The Australian Conservatives party has said they will overturn the country’s ‘yes’ to marriage equality, according to Sky News.
The spokesperson for the Australian Conservatives party Lyle Shelton told Sky News it is an aspiration for the party to restore the marriage law to its original meaning.
‘I would expect over time we’d want to see marriage restored in our legislation and culture.’
Shelton says the party supports the natural family and wants to be advocates for ‘mum, dad and the kids.’
However, he did acknowledge it wouldn’t be possible to do this anytime soon:
‘We’re a part of principles, and one of our five pillars is family. I don’t expect this plebiscite can be overturned soon. But what Australian politics does need is a party that knows what the family is. And one that is willing to advocate for it.
Furthermore, he says, ‘our policy is to support the natural family.’
— Sky News Australia (@SkyNewsAust) February 5, 2018
From leading ‘no’ campaigner to spokesman for the Conservatives
This is Lyle Shelton’s first full day on the job. He’s joining the Australian Conservatives party as their federal communications director.
It comes the day after he leaves his position at the Australia Christian Lobby. He says it’s to pursue the ‘partisan side of politics.’
Moreover, he was one of the leading voices against marriage equality.

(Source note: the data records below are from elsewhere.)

/-- R17 and R18: what the record takes from a frame, and the presses that a counter brings. -/
def Obligations.OperatorRecordClampsAndHolds : Prop :=
  (∀ (r : OperatorRecord) (d : List Byte),
    let bits := fun k lo len => dataAt d k / 2 ^ lo % 2 ^ len
    let n := r.after d
    n.dial = min 250 (dataAt d 4) ∧ n.mix = min 100 (dataAt d 5) ∧ n.drop = min 100 (dataAt d 6) ∧
    n.slipLimit = min 50 (dataAt d 7) ∧
    (bits 2 0 2 = 0 → n.direction = .n) ∧ (bits 2 0 2 = 1 → n.direction = .f) ∧ (bits 2 0 2 = 2 → n.direction = .r) ∧
    (bits 2 0 2 = 3 → n.direction = r.direction) ∧
    (bits 2 3 2 = 0 → n.driveMode = .off) ∧ (bits 2 3 2 = 1 → n.driveMode = .on) ∧
    (bits 2 3 2 = 2 → n.driveMode = .auto) ∧ (bits 2 3 2 = 3 → n.driveMode = r.driveMode) ∧
    (bits 3 0 2 = 0 → n.headland = .none) ∧ (bits 3 0 2 = 1 → n.headland = .out) ∧
    (bits 3 0 2 = 2 → n.headland = .inn) ∧ (bits 3 0 2 = 3 → n.headland = r.headland) ∧
    (n.shiftMode = .auto ↔ bits 2 2 1 = 1) ∧ (n.transport = true ↔ bits 3 4 1 = 1) ∧
    (bits 3 2 2 = 0 → n.button = .none) ∧ (bits 3 2 2 = 1 → n.button = .raise) ∧ (bits 3 2 2 = 2 → n.button = .lower) ∧
    (bits 3 2 2 = 3 → n.button = .stop) ∧
    n.lastUp = some (BitVec.ofNat 4 (bits 1 0 4)) ∧ n.lastDown = some (BitVec.ofNat 4 (bits 1 4 4))) ∧
  (∀ n : BitVec 4, presses none n = 0) ∧
  ∀ last n : BitVec 4, let d := (n.toNat + 16 - last.toNat) % 16
    presses (some last) n = if d ≤ 7 then d else 0

/-- R174, R175: an early frame or one with the wrong token. -/
def Obligations.DiscardedOperatorFrameIsAnError : Prop :=
  ∀ (s : State) (time : Time) (l : Link) (f : RxFrame) (e : MapEntry),
    s.resetting = none → (s.link l).error ≠ .busOff → MatchedTo s l (rxFrame f) e → e.kind = .operator →
    ((∃ t0, s.supervisor.lastAccepted = some t0 ∧ max s.now time - t0 < s.superT.tMinMs * Config.msTicks) ∨
      dataAt (rxFrame f).data 0 ≠ (if s.supervisor.expectLow then 0x3C else 0xC3)) →
    ∃ t, exec (.operatorCommand time l false f) s = .next t ∧ t.intake = s.intake ∧
      t.supervisor.errors = min 255 (s.supervisor.errors + 1) ∧
      t.supervisor.tripped = (s.supervisor.tripped || decide (s.superT.trip ≤ min 255 (s.supervisor.errors + 1))) ∧
      t.supervisor.goodRun = (if t.supervisor.tripped then 0 else s.supervisor.goodRun) ∧
      t.supervisor.expectLow = s.supervisor.expectLow ∧ t.supervisor.lastAccepted = s.supervisor.lastAccepted ∧
      t.supervisor.late = s.supervisor.late ∧
      (s.supervisor.tripped = false → t.supervisor.tripped = true → s.faults.Raises .cmdSupervision 0 t.faults) ∧
      t.tables = s.tables ∧ t.mgmt = s.mgmt ∧ t.draft.record = s.draft.record ∧ t.mail.reply = s.mail.reply

/-- R156, R157: frames that reach no block change the receive count; the error state follows it (R158). -/
def Obligations.OtherFramesAndErrorsMoveTheReceiveCount : Prop :=
  ∀ (s : State) (l : Link), s.resetting = none → (s.link l).error ≠ .busOff →
    (∃ t, exec (.otherFrameReceived l) s = .next t ∧ (t.link l).rxCount = (s.link l).rxCount - 1 ∧
      (t.link l).txCount = (s.link l).txCount ∧
      (t.link l).error = (if (s.link l).txCount < 128 ∧ (s.link l).rxCount - 1 < 128 then .active else .passive) ∧
      (t.link l).silence = (s.link l).silence ∧ (t.link l).silenceStart = (s.link l).silenceStart ∧
      (t.link l).queue = (s.link l).queue ∧ (t.link l).dropTimer = (s.link l).dropTimer ∧
      t.intake = s.intake ∧ t.tables = s.tables ∧ t.mgmt = s.mgmt) ∧
    (∃ t, exec (.frameRxError l) s = .next t ∧ (t.link l).rxCount = min 255 ((s.link l).rxCount + 1) ∧
      (t.link l).txCount = (s.link l).txCount ∧
      (t.link l).error = (if (s.link l).txCount < 128 ∧ (s.link l).rxCount + 1 < 128 then .active else .passive) ∧
      (t.link l).silence = (s.link l).silence ∧ (t.link l).silenceStart = (s.link l).silenceStart ∧
      (t.link l).queue = (s.link l).queue ∧ (t.link l).dropTimer = (s.link l).dropTimer ∧
      t.intake = s.intake ∧ t.tables = s.tables ∧ t.mgmt = s.mgmt)

/-- R159. -/
def Obligations.BusOffControllerReceivesNothing : Prop :=
  ∀ (c : Instr) (s : State) (l : Link), c.received = some l → (s.link l).error = .busOff → exec c s = .next s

It was initially thought Shelton would announce plans to stand in the next federal election. But is now acting as the ‘spokesman for the party, outside of the parliamentary ranks,’ the Guardian reports.
Shelton told a crowd of Australian Conservatives supporters the campaign for marriage equality showed a ‘lack of common sense and principles’ in the capital city of Australia, Canberra.
‘Watching a Coalition government tear itself apart over whether or not marriage should be between something as basic as a man and a woman helped me to realize that Australia’s conservative political party had lost its way.
Also adding: ‘The Coalition government’s inability or unwillingness to even provide basic protections for freedom of speech and freedom of religion quite frankly left me stunned.’